_TASK ITEM_. Return the data below in full, matching every line exactly.

Stored data:
• • • •

/-- Settles O28: the bytes of the step's tokens, and at most 8 more after the last pixel. -/
theorem pixelStepByteCounts : Obligations.PixelStepByteCounts := by
  intro r g b a p s hm hr hp
  have hlast := lastPixelBytes_length_le s
  refine ⟨_, _, by rw [exec_pixel_encoding r g b a hm, ← hp], pixelStep_out p s, ?_⟩
  by_cases hprev : p = s.prev
  · have hmax := run_add_one_eq_runMax_iff hr
    rw [pixelTokens_bytes_length_join hprev]
    refine ⟨fun _ hlt h1 => if_neg (not_or.2 ⟨hmax.not.2 hlt.ne, h1⟩), fun _ hflush => if_pos (hflush.imp_left hmax.2),
      fun h => absurd hprev h, fun h => absurd hprev h, ?_⟩
    split <;> omega
  · have hlen := unitBytes_length_of_isToken (ownToken_isToken p s)
    simp only [List.mem_cons, List.not_mem_nil, or_false] at hlen ⊢
    rw [pixelTokens_bytes_length_own hprev]
    refine ⟨fun h => absurd h hprev, fun h => absurd h hprev, fun _ h0 => ?_, fun _ h0 => ?_, ?_⟩
    · rw [if_pos h0]
      omega
    · rw [if_neg h0]
      omega
    · split <;> omega

/-! ## A 3-channel encode -/

/-- OP_RGBA is no token of a pixel with PREV's alpha (43_opcode_serializer.md R165). -/
theorem ownToken_ne_opRgba {p : Pixel} {s : State} (ha : p.a = s.prev.a) (x y z u : Byte) :
    ownToken p s ≠ .opRgba x y z u := by
  unfold ownToken
  split
  · simp
  · exact missToken_ne_opRgba ha x y z u

/-- Settles O30: Normalise leaves every alpha 255, which is PREV's, so that the pixel's own token is no OP_RGBA. -/
theorem threeChannelIgnoresAlpha : Obligations.ThreeChannelIgnoresAlpha := by
  intro r g b a a' s hinv hm h3
  rw [exec_pixel_encoding r g b a hm, exec_pixel_encoding r g b a' hm, h3]
  refine ⟨rfl, ?_⟩
  have ha : (normalise 3 ⟨r, g, b, a⟩).a = s.prev.a := (hinv.alpha_opaque hm h3).symm
  generalize normalise 3 ⟨r, g, b, a⟩ = p at ha ⊢
  obtain ⟨flush, one, hsplit, hflush, hone, hruns, hown⟩ := pixelTokens_split p s
  refine ⟨_, pixelTokens p s, rfl, ?_, pixelStep_out p s, ?_, fun k hk => ?_⟩
  · rw [pixelStep_prev, ha]
    exact hinv.alpha_opaque hm h3
  · rw [hsplit, List.length_append]
    omega
  · obtain ⟨htoken, hwf⟩ := pixelTokens_legal hinv.run_bound p k hk
    refine ⟨htoken, hwf, fun x y z u => ?_⟩
    rw [hsplit] at hk
    rcases List.mem_append.1 hk with hk | hk
    · obtain ⟨l, rfl⟩ := hruns k hk
      simp
    · rw [hown k hk]
      exact ownToken_ne_opRgba ha x y z u

end Sys2Proof.Machine
end

section
/-! The op-code serializer (43_opcode_serializer.md): what wrapping to signed 8 bits does to a difference, the ranges of
SmallDiff and Luma in 8-bit arithmetic, and the token rows as instructions of their own (log entry 4), by value. -/

namespace Sys2Proof.Machine

/-! ## Wrapped differences -/

/-- Wrapping to 8 bits and reading as two's complement picks the one integer in [-128, 127] congruent modulo 256
(00_scope.md R8). -/
theorem sext8_wrap8_eq_iff (x d : Int) : sext8 (wrap8 x) = d ↔ -128 ≤ d ∧ d ≤ 127 ∧ (d - x) % 256 = 0 := by
  have hspec := sext8_wrap8_spec x
  constructor
  · rintro rfl
    exact hspec
  · omega

/-- Settles O52: a delta is a wrapped difference of two bytes. -/
theorem deltaIsWrappedDifference : Obligations.DeltaIsWrappedDifference :=
  ⟨fun _ _ _ => sext8_wrap8_eq_iff .., by decide⟩

/-! ## SmallDiff in hardware -/

/-- The biased delta in 8 bits, computed from the bytes alone (43_opcode_serializer.md R162). -/
theorem wrap8_delta_add_two (c q : Byte) : wrap8 (delta c q + 2) = c - q + 2 := by
  have hd := delta_spec c q
  have hq := q.isLt
  have htwo : (2 : Byte).toNat = 2 := rfl
  apply BitVec.eq_of_toNat_eq
  simp only [wrap8, BitVec.toNat_ofInt, BitVec.toNat_add, BitVec.toNat_sub, htwo]
  omega

/-- The small range of one channel is one unsigned comparison (43_opcode_serializer.md R162). -/
theorem delta_small_iff (c q : Byte) : (-2 ≤ delta c q ∧ delta c q ≤ 1) ↔ (c - q + 2).toNat ≤ 3 := by
  obtain ⟨hlo, hhi, -⟩ := delta_spec c q
  rw [← wrap8_delta_add_two, wrap8, BitVec.toNat_ofInt]
  omega

/-- The 2-bit field of OP_DIFF is the low end of the hardware's sum (43_opcode_serializer.md R162). -/
theorem biased_delta_eq_setWidth (c q : Byte) : biased 2 2 (delta c q) = (c - q + 2).setWidth 2 := by
  rw [← wrap8_delta_add_two]
  apply BitVec.eq_of_toNat_eq
  simp only [biased, wrap8, BitVec.toNat_setWidth, BitVec.toNat_ofInt]
  omega

/-- Settles O53: SmallDiff and its fields channel by channel; the fields agree even where SmallDiff fails. -/
theorem smallDiffHardwareForm : Obligations.SmallDiffHardwareForm := by
  intro p q
  constructor
  · simp only [smallDiff_iff, deltas, delta_small_iff]
  · exact fun _ => ⟨biased_delta_eq_setWidth .., biased_delta_eq_setWidth .., biased_delta_eq_setWidth ..⟩

/-! ## Luma under wrapping -/

/-- A delta minus a green delta in [-32, 31] lies in [-159, 159]: too near to 0 for a multiple of 256 to move it into or
out of [-8, 7] (43_opcode_serializer.md R161). -/
theorem wrapped_luma_range_iff {c g : Int} (hc : -128 ≤ c ∧ c ≤ 127) (hg : -32 ≤ g ∧ g ≤ 31) :
    (-8 ≤ sext8 (wrap8 (c - g)) ∧ sext8 (wrap8 (c - g)) ≤ 7) ↔ (-8 ≤ c - g ∧ c - g ≤ 7) := by
  have hspec := sext8_wrap8_spec (c - g)
  omega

• • • •

_RESPONSE TO THIS EXERCISE_.
/-- Settles O28: the bytes of the step's tokens, and at most 8 more after the last pixel. -/
theorem pixelStepByteCounts : Obligations.PixelStepByteCounts := by
  intro r g b a p s hm hr hp
  have hlast := lastPixelBytes_length_le s
  refine ⟨_, _, by rw [exec_pixel_encoding r g b a hm, ← hp], pixelStep_out p s, ?_⟩
  by_cases hprev : p = s.prev
  · have hmax := run_add_one_eq_runMax_iff hr
    rw [pixelTokens_bytes_length_join hprev]
    refine ⟨fun _ hlt h1 => if_neg (not_or.2 ⟨hmax.not.2 hlt.ne, h1⟩), fun _ hflush => if_pos (hflush.imp_left hmax.2),
      fun h => absurd hprev h, fun h => absurd hprev h, ?_⟩
    split <;> omega
  · have hlen := unitBytes_length_of_isToken (ownToken_isToken p s)
    simp only [List.mem_cons, List.not_mem_nil, or_false] at hlen ⊢
    rw [pixelTokens_bytes_length_own hprev]
    refine ⟨fun h => absurd h hprev, fun h => absurd h hprev, fun _ h0 => ?_, fun _ h0 => ?_, ?_⟩
    · rw [if_pos h0]
      omega
    · rw [if_neg h0]
      omega
    · split <;> omega

/-! ## A 3-channel encode -/

/-- OP_RGBA is no token of a pixel with PREV's alpha (43_opcode_serializer.md R165). -/
theorem ownToken_ne_opRgba {p : Pixel} {s : State} (ha : p.a = s.prev.a) (x y z u : Byte) :
    ownToken p s ≠ .opRgba x y z u := by
  unfold ownToken
  split
  · simp
  · exact missToken_ne_opRgba ha x y z u

/-- Settles O30: Normalise leaves every alpha 255, which is PREV's, so that the pixel's own token is no OP_RGBA. -/
theorem threeChannelIgnoresAlpha : Obligations.ThreeChannelIgnoresAlpha := by
  intro r g b a a' s hinv hm h3
  rw [exec_pixel_encoding r g b a hm, exec_pixel_encoding r g b a' hm, h3]
  refine ⟨rfl, ?_⟩
  have ha : (normalise 3 ⟨r, g, b, a⟩).a = s.prev.a := (hinv.alpha_opaque hm h3).symm
  generalize normalise 3 ⟨r, g, b, a⟩ = p at ha ⊢
  obtain ⟨flush, one, hsplit, hflush, hone, hruns, hown⟩ := pixelTokens_split p s
  refine ⟨_, pixelTokens p s, rfl, ?_, pixelStep_out p s, ?_, fun k hk => ?_⟩
  · rw [pixelStep_prev, ha]
    exact hinv.alpha_opaque hm h3
  · rw [hsplit, List.length_append]
    omega
  · obtain ⟨htoken, hwf⟩ := pixelTokens_legal hinv.run_bound p k hk
    refine ⟨htoken, hwf, fun x y z u => ?_⟩
    rw [hsplit] at hk
    rcases List.mem_append.1 hk with hk | hk
    · obtain ⟨l, rfl⟩ := hruns k hk
      simp
    · rw [hown k hk]
      exact ownToken_ne_opRgba ha x y z u

end Sys2Proof.Machine
end

section
/-! The op-code serializer (43_opcode_serializer.md): what wrapping to signed 8 bits does to a difference, the ranges of
SmallDiff and Luma in 8-bit arithmetic, and the token rows as instructions of their own (log entry 4), by value. -/

namespace Sys2Proof.Machine

/-! ## Wrapped differences -/

/-- Wrapping to 8 bits and reading as two's complement picks the one integer in [-128, 127] congruent modulo 256
(00_scope.md R8). -/
theorem sext8_wrap8_eq_iff (x d : Int) : sext8 (wrap8 x) = d ↔ -128 ≤ d ∧ d ≤ 127 ∧ (d - x) % 256 = 0 := by
  have hspec := sext8_wrap8_spec x
  constructor
  · rintro rfl
    exact hspec
  · omega

/-- Settles O52: a delta is a wrapped difference of two bytes. -/
theorem deltaIsWrappedDifference : Obligations.DeltaIsWrappedDifference :=
  ⟨fun _ _ _ => sext8_wrap8_eq_iff .., by decide⟩

/-! ## SmallDiff in hardware -/

/-- The biased delta in 8 bits, computed from the bytes alone (43_opcode_serializer.md R162). -/
theorem wrap8_delta_add_two (c q : Byte) : wrap8 (delta c q + 2) = c - q + 2 := by
  have hd := delta_spec c q
  have hq := q.isLt
  have htwo : (2 : Byte).toNat = 2 := rfl
  apply BitVec.eq_of_toNat_eq
  simp only [wrap8, BitVec.toNat_ofInt, BitVec.toNat_add, BitVec.toNat_sub, htwo]
  omega

/-- The small range of one channel is one unsigned comparison (43_opcode_serializer.md R162). -/
theorem delta_small_iff (c q : Byte) : (-2 ≤ delta c q ∧ delta c q ≤ 1) ↔ (c - q + 2).toNat ≤ 3 := by
  obtain ⟨hlo, hhi, -⟩ := delta_spec c q
  rw [← wrap8_delta_add_two, wrap8, BitVec.toNat_ofInt]
  omega

/-- The 2-bit field of OP_DIFF is the low end of the hardware's sum (43_opcode_serializer.md R162). -/
theorem biased_delta_eq_setWidth (c q : Byte) : biased 2 2 (delta c q) = (c - q + 2).setWidth 2 := by
  rw [← wrap8_delta_add_two]
  apply BitVec.eq_of_toNat_eq
  simp only [biased, wrap8, BitVec.toNat_setWidth, BitVec.toNat_ofInt]
  omega

/-- Settles O53: SmallDiff and its fields channel by channel; the fields agree even where SmallDiff fails. -/
theorem smallDiffHardwareForm : Obligations.SmallDiffHardwareForm := by
  intro p q
  constructor
  · simp only [smallDiff_iff, deltas, delta_small_iff]
  · exact fun _ => ⟨biased_delta_eq_setWidth .., biased_delta_eq_setWidth .., biased_delta_eq_setWidth ..⟩

/-! ## Luma under wrapping -/

/-- A delta minus a green delta in [-32, 31] lies in [-159, 159]: too near to 0 for a multiple of 256 to move it into or
out of [-8, 7] (43_opcode_serializer.md R161). -/
theorem wrapped_luma_range_iff {c g : Int} (hc : -128 ≤ c ∧ c ≤ 127) (hg : -32 ≤ g ∧ g ≤ 31) :
    (-8 ≤ sext8 (wrap8 (c - g)) ∧ sext8 (wrap8 (c - g)) ≤ 7) ↔ (-8 ≤ c - g ∧ c - g ≤ 7) := by
  have hspec := sext8_wrap8_spec (c - g)
  omega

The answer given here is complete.